The business intelligence team at Pret is split between technical staff who run the servers, applications and the data warehouse, and the reporting staff.
The reporting team doesn't act as a BI service provider though: "We're not waiting for someone to fill out a report request. They know what they want in terms of business performance. We as BI professionals know how to build that report, know how to do performance management, we know how to visualise it, so it's a dialogue rather than a blind service."
Pret has 350 shops in four regions (UK, Europe, USA and China) with a pipeline that will see more than 400 shops in the portfolio by the end of this year. Each store would traditionally have an existing manager come over to help with the launch. However, with an increasingly international footprint Pimm-Smith sees the need for analytics to help share knowledge remotely. "This is relevant for our analytics in terms of how to manage the quality around those ever expanding Prets around the world," says Pimm-Smith.

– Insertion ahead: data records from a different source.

/-! After `calCodes` -/

@[simp] theorem State.part_calCodes (s : State) (d : Nat) (t : Nat) (f : Flight) (codes : List (Option Nat)) : (s.calCodes d t f codes).part = s.part := rfl
@[simp] theorem State.pending_calCodes (s : State) (d : Nat) (t : Nat) (f : Flight) (codes : List (Option Nat)) : (s.calCodes d t f codes).pending = s.pending := rfl
@[simp] theorem State.fld_calCodes (s : State) (d : Nat) (t : Nat) (f : Flight) (codes : List (Option Nat)) : (s.calCodes d t f codes).fld = s.fld := rfl
@[simp] theorem State.aux_calCodes (s : State) (d : Nat) (t : Nat) (f : Flight) (codes : List (Option Nat)) : (s.calCodes d t f codes).aux = s.aux := rfl
@[simp] theorem State.mem_calCodes (s : State) (d : Nat) (t : Nat) (f : Flight) (codes : List (Option Nat)) : (s.calCodes d t f codes).mem = s.mem := rfl
@[simp] theorem State.dt_calCodes (s : State) (d : Nat) (t : Nat) (f : Flight) (codes : List (Option Nat)) : (s.calCodes d t f codes).dt = s.dt := rfl
@[simp] theorem State.outbox_calCodes (s : State) (d : Nat) (t : Nat) (f : Flight) (codes : List (Option Nat)) : (s.calCodes d t f codes).outbox = s.outbox := rfl
@[simp] theorem State.jobs_calCodes (s : State) (d : Nat) (t : Nat) (f : Flight) (codes : List (Option Nat)) : (s.calCodes d t f codes).jobs = s.jobs := rfl
@[simp] theorem State.cmds_calCodes (s : State) (d : Nat) (t : Nat) (f : Flight) (codes : List (Option Nat)) : (s.calCodes d t f codes).cmds = s.cmds := rfl
@[simp] theorem State.placed_calCodes (s : State) (d : Nat) (t : Nat) (f : Flight) (codes : List (Option Nat)) : (s.calCodes d t f codes).placed = s.placed := rfl
@[simp] theorem State.reqs_calCodes (s : State) (d : Nat) (t : Nat) (f : Flight) (codes : List (Option Nat)) : (s.calCodes d t f codes).reqs = s.reqs := rfl
@[simp] theorem State.ops_calCodes (s : State) (d : Nat) (t : Nat) (f : Flight) (codes : List (Option Nat)) : (s.calCodes d t f codes).ops = s.ops := rfl
@[simp] theorem State.progq_calCodes (s : State) (d : Nat) (t : Nat) (f : Flight) (codes : List (Option Nat)) : (s.calCodes d t f codes).progq = s.progq := rfl
@[simp] theorem State.maps_calCodes (s : State) (d : Nat) (t : Nat) (f : Flight) (codes : List (Option Nat)) : (s.calCodes d t f codes).maps = s.maps := rfl
@[simp] theorem State.tiles_calCodes (s : State) (d : Nat) (t : Nat) (f : Flight) (codes : List (Option Nat)) : (s.calCodes d t f codes).tiles = s.tiles := rfl
@[simp] theorem State.tabs_calCodes (s : State) (d : Nat) (t : Nat) (f : Flight) (codes : List (Option Nat)) : (s.calCodes d t f codes).tabs = s.tabs := rfl
@[simp] theorem State.qps_calCodes (s : State) (d : Nat) (t : Nat) (f : Flight) (codes : List (Option Nat)) : (s.calCodes d t f codes).qps = s.qps := rfl
@[simp] theorem State.rings_calCodes (s : State) (d : Nat) (t : Nat) (f : Flight) (codes : List (Option Nat)) : (s.calCodes d t f codes).rings = s.rings := rfl
@[simp] theorem State.plays_calCodes (s : State) (d : Nat) (t : Nat) (f : Flight) (codes : List (Option Nat)) : (s.calCodes d t f codes).plays = s.plays := rfl
@[simp] theorem State.tlms_calCodes (s : State) (d : Nat) (t : Nat) (f : Flight) (codes : List (Option Nat)) : (s.calCodes d t f codes).tlms = s.tlms := rfl
@[simp] theorem State.rd_calCodes (s : State) (d : Nat) (t : Nat) (f : Flight) (codes : List (Option Nat)) (x : Field) (d' i' j' : Nat) : (s.calCodes d t f codes).rd x d' i' j' = s.rd x d' i' j' := rfl
@[simp] theorem State.rdb_calCodes (s : State) (d : Nat) (t : Nat) (f : Flight) (codes : List (Option Nat)) (x : Field) (d' i' j' : Nat) : (s.calCodes d t f codes).rdb x d' i' j' = s.rdb x d' i' j' := rfl
@[simp] theorem State.ax_calCodes (s : State) (d : Nat) (t : Nat) (f : Flight) (codes : List (Option Nat)) (x : Aux) (d' i' j' : Nat) : (s.calCodes d t f codes).ax x d' i' j' = s.ax x d' i' j' := rfl
@[simp] theorem State.byte_calCodes (s : State) (d : Nat) (t : Nat) (f : Flight) (codes : List (Option Nat)) (k' : Nat) : (s.calCodes d t f codes).byte k' = s.byte k' := rfl

/-! After `dropRecords` -/

@[simp] theorem State.part_dropRecords (s : State) (f : Nat) : (s.dropRecords f).part = s.part := rfl
@[simp] theorem State.pending_dropRecords (s : State) (f : Nat) : (s.dropRecords f).pending = s.pending := rfl
@[simp] theorem State.fld_dropRecords (s : State) (f : Nat) : (s.dropRecords f).fld = s.fld := rfl
@[simp] theorem State.aux_dropRecords (s : State) (f : Nat) : (s.dropRecords f).aux = s.aux := rfl
@[simp] theorem State.mem_dropRecords (s : State) (f : Nat) : (s.dropRecords f).mem = s.mem := rfl
@[simp] theorem State.dt_dropRecords (s : State) (f : Nat) : (s.dropRecords f).dt = s.dt := rfl
@[simp] theorem State.outbox_dropRecords (s : State) (f : Nat) : (s.dropRecords f).outbox = s.outbox := rfl
@[simp] theorem State.jobs_dropRecords (s : State) (f : Nat) : (s.dropRecords f).jobs = s.jobs := rfl
@[simp] theorem State.cmds_dropRecords (s : State) (f : Nat) : (s.dropRecords f).cmds = s.cmds := rfl
@[simp] theorem State.placed_dropRecords (s : State) (f : Nat) : (s.dropRecords f).placed = s.placed := rfl
@[simp] theorem State.reqs_dropRecords (s : State) (f : Nat) : (s.dropRecords f).reqs = s.reqs := rfl
@[simp] theorem State.ops_dropRecords (s : State) (f : Nat) : (s.dropRecords f).ops = s.ops := rfl
@[simp] theorem State.progq_dropRecords (s : State) (f : Nat) : (s.dropRecords f).progq = s.progq := rfl
@[simp] theorem State.maps_dropRecords (s : State) (f : Nat) : (s.dropRecords f).maps = s.maps := rfl
@[simp] theorem State.tiles_dropRecords (s : State) (f : Nat) : (s.dropRecords f).tiles = s.tiles := rfl
@[simp] theorem State.tabs_dropRecords (s : State) (f : Nat) : (s.dropRecords f).tabs = s.tabs := rfl
@[simp] theorem State.qps_dropRecords (s : State) (f : Nat) : (s.dropRecords f).qps = s.qps := rfl
@[simp] theorem State.rings_dropRecords (s : State) (f : Nat) : (s.dropRecords f).rings = s.rings := rfl
@[simp] theorem State.cals_dropRecords (s : State) (f : Nat) : (s.dropRecords f).cals = s.cals := rfl
@[simp] theorem State.plays_dropRecords (s : State) (f : Nat) : (s.dropRecords f).plays = s.plays := rfl
@[simp] theorem State.tlms_dropRecords (s : State) (f : Nat) : (s.dropRecords f).tlms = s.tlms := rfl
@[simp] theorem State.rd_dropRecords (s : State) (f : Nat) (x : Field) (d' i' j' : Nat) : (s.dropRecords f).rd x d' i' j' = s.rd x d' i' j' := rfl
@[simp] theorem State.rdb_dropRecords (s : State) (f : Nat) (x : Field) (d' i' j' : Nat) : (s.dropRecords f).rdb x d' i' j' = s.rdb x d' i' j' := rfl
@[simp] theorem State.ax_dropRecords (s : State) (f : Nat) (x : Aux) (d' i' j' : Nat) : (s.dropRecords f).ax x d' i' j' = s.ax x d' i' j' := rfl
@[simp] theorem State.byte_dropRecords (s : State) (f : Nat) (k' : Nat) : (s.dropRecords f).byte k' = s.byte k' := rfl

/-! After `maintRuns` -/

@[simp] theorem State.part_maintRuns (s : State) (o : Op) : (s.maintRuns o).part = s.part := rfl
@[simp] theorem State.pending_maintRuns (s : State) (o : Op) : (s.maintRuns o).pending = s.pending := rfl
@[simp] theorem State.fld_maintRuns (s : State) (o : Op) : (s.maintRuns o).fld = s.fld := rfl
@[simp] theorem State.aux_maintRuns (s : State) (o : Op) : (s.maintRuns o).aux = s.aux := rfl
@[simp] theorem State.mem_maintRuns (s : State) (o : Op) : (s.maintRuns o).mem = s.mem := rfl
@[simp] theorem State.dt_maintRuns (s : State) (o : Op) : (s.maintRuns o).dt = s.dt := rfl
@[simp] theorem State.outbox_maintRuns (s : State) (o : Op) : (s.maintRuns o).outbox = s.outbox := rfl
@[simp] theorem State.jobs_maintRuns (s : State) (o : Op) : (s.maintRuns o).jobs = s.jobs := rfl
@[simp] theorem State.cmds_maintRuns (s : State) (o : Op) : (s.maintRuns o).cmds = s.cmds := rfl
@[simp] theorem State.placed_maintRuns (s : State) (o : Op) : (s.maintRuns o).placed = s.placed := rfl
@[simp] theorem State.reqs_maintRuns (s : State) (o : Op) : (s.maintRuns o).reqs = s.reqs := rfl
@[simp] theorem State.progq_maintRuns (s : State) (o : Op) : (s.maintRuns o).progq = s.progq := rfl
@[simp] theorem State.maps_maintRuns (s : State) (o : Op) : (s.maintRuns o).maps = s.maps := rfl
@[simp] theorem State.tiles_maintRuns (s : State) (o : Op) : (s.maintRuns o).tiles = s.tiles := rfl
@[simp] theorem State.tabs_maintRuns (s : State) (o : Op) : (s.maintRuns o).tabs = s.tabs := rfl
@[simp] theorem State.qps_maintRuns (s : State) (o : Op) : (s.maintRuns o).qps = s.qps := rfl
@[simp] theorem State.rings_maintRuns (s : State) (o : Op) : (s.maintRuns o).rings = s.rings := rfl
@[simp] theorem State.cals_maintRuns (s : State) (o : Op) : (s.maintRuns o).cals = s.cals := rfl
@[simp] theorem State.plays_maintRuns (s : State) (o : Op) : (s.maintRuns o).plays = s.plays := rfl
@[simp] theorem State.tlms_maintRuns (s : State) (o : Op) : (s.maintRuns o).tlms = s.tlms := rfl
@[simp] theorem State.rd_maintRuns (s : State) (o : Op) (x : Field) (d' i' j' : Nat) : (s.maintRuns o).rd x d' i' j' = s.rd x d' i' j' := rfl
@[simp] theorem State.rdb_maintRuns (s : State) (o : Op) (x : Field) (d' i' j' : Nat) : (s.maintRuns o).rdb x d' i' j' = s.rdb x d' i' j' := rfl
@[simp] theorem State.ax_maintRuns (s : State) (o : Op) (x : Aux) (d' i' j' : Nat) : (s.maintRuns o).ax x d' i' j' = s.ax x d' i' j' := rfl
@[simp] theorem State.byte_maintRuns (s : State) (o : Op) (k' : Nat) : (s.maintRuns o).byte k' = s.byte k' := rfl

/-! After `setHolding` -/

@[simp] theorem State.part_setHolding (s : State) (m : Master) (addr : Nat) (v : Option Nat) : (s.setHolding m addr v).part = s.part := rfl
@[simp] theorem State.pending_setHolding (s : State) (m : Master) (addr : Nat) (v : Option Nat) : (s.setHolding m addr v).pending = s.pending := rfl
@[simp] theorem State.fld_setHolding (s : State) (m : Master) (addr : Nat) (v : Option Nat) : (s.setHolding m addr v).fld = s.fld := rfl
@[simp] theorem State.aux_setHolding (s : State) (m : Master) (addr : Nat) (v : Option Nat) : (s.setHolding m addr v).aux = s.aux := rfl
@[simp] theorem State.mem_setHolding (s : State) (m : Master) (addr : Nat) (v : Option Nat) : (s.setHolding m addr v).mem = s.mem := rfl
@[simp] theorem State.dt_setHolding (s : State) (m : Master) (addr : Nat) (v : Option Nat) : (s.setHolding m addr v).dt = s.dt := rfl
@[simp] theorem State.outbox_setHolding (s : State) (m : Master) (addr : Nat) (v : Option Nat) : (s.setHolding m addr v).outbox = s.outbox := rfl
@[simp] theorem State.jobs_setHolding (s : State) (m : Master) (addr : Nat) (v : Option Nat) : (s.setHolding m addr v).jobs = s.jobs := rfl
@[simp] theorem State.cmds_setHolding (s : State) (m : Master) (addr : Nat) (v : Option Nat) : (s.setHolding m addr v).cmds = s.cmds := rfl
@[simp] theorem State.placed_setHolding (s : State) (m : Master) (addr : Nat) (v : Option Nat) : (s.setHolding m addr v).placed = s.placed := rfl
@[simp] theorem State.reqs_setHolding (s : State) (m : Master) (addr : Nat) (v : Option Nat) : (s.setHolding m addr v).reqs = s.reqs := rfl
@[simp] theorem State.ops_setHolding (s : State) (m : Master) (addr : Nat) (v : Option Nat) : (s.setHolding m addr v).ops = s.ops := rfl
@[simp] theorem State.progq_setHolding (s : State) (m : Master) (addr : Nat) (v : Option Nat) : (s.setHolding m addr v).progq = s.progq := rfl
@[simp] theorem State.maps_setHolding (s : State) (m : Master) (addr : Nat) (v : Option Nat) : (s.setHolding m addr v).maps = s.maps := rfl
@[simp] theorem State.tiles_setHolding (s : State) (m : Master) (addr : Nat) (v : Option Nat) : (s.setHolding m addr v).tiles = s.tiles := rfl
@[simp] theorem State.tabs_setHolding (s : State) (m : Master) (addr : Nat) (v : Option Nat) : (s.setHolding m addr v).tabs = s.tabs := rfl
@[simp] theorem State.qps_setHolding (s : State) (m : Master) (addr : Nat) (v : Option Nat) : (s.setHolding m addr v).qps = s.qps := rfl
@[simp] theorem State.rings_setHolding (s : State) (m : Master) (addr : Nat) (v : Option Nat) : (s.setHolding m addr v).rings = s.rings := rfl
@[simp] theorem State.cals_setHolding (s : State) (m : Master) (addr : Nat) (v : Option Nat) : (s.setHolding m addr v).cals = s.cals := rfl
@[simp] theorem State.plays_setHolding (s : State) (m : Master) (addr : Nat) (v : Option Nat) : (s.setHolding m addr v).plays = s.plays := rfl
@[simp] theorem State.tlms_setHolding (s : State) (m : Master) (addr : Nat) (v : Option Nat) : (s.setHolding m addr v).tlms = s.tlms := rfl
@[simp] theorem State.rd_setHolding (s : State) (m : Master) (addr : Nat) (v : Option Nat) (x : Field) (d' i' j' : Nat) : (s.setHolding m addr v).rd x d' i' j' = s.rd x d' i' j' := rfl
@[simp] theorem State.rdb_setHolding (s : State) (m : Master) (addr : Nat) (v : Option Nat) (x : Field) (d' i' j' : Nat) : (s.setHolding m addr v).rdb x d' i' j' = s.rdb x d' i' j' := rfl
@[simp] theorem State.ax_setHolding (s : State) (m : Master) (addr : Nat) (v : Option Nat) (x : Aux) (d' i' j' : Nat) : (s.setHolding m addr v).ax x d' i' j' = s.ax x d' i' j' := rfl
@[simp] theorem State.byte_setHolding (s : State) (m : Master) (addr : Nat) (v : Option Nat) (k' : Nat) : (s.setHolding m addr v).byte k' = s.byte k' := rfl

By serving staff historic information on how factors like weather and special events affect buying patterns, managers can make smarter decisions when it comes to stock and labour, decisions that have a direct impact on profits. For example, the average Pret store makes around 60 percent of its daily sandwich and salad output in the morning and then makes stock decisions on the fly. Good, accurate analytics are critical to this way of working.
Predicting successful stores
Pret doesn't do all of in BI in-house though. Pimm-Smith looked to bring a consultancy in for a data science project that would help the company decide on new shop locations. As Pimm-Smith put it: "There is no low-hanging fruit left for Pret locations in London. In America we are eating that up. It is harder to find a Pret that is just going to be successful."
By using a consultancy Pimm-Smith is able to blend Pret's internal data with more augmented data which is harder to come by, such as store visibility, competition data and cannibalisation impact, census, and mobile phone footfall maps. "We look at 100 data points, they're looking at over 10,000," says Pimm-Smith. The metric he wanted was a weekly average sales revenue for new locations so that Pret can make a buying decision that would be more accurate than his team could have provided.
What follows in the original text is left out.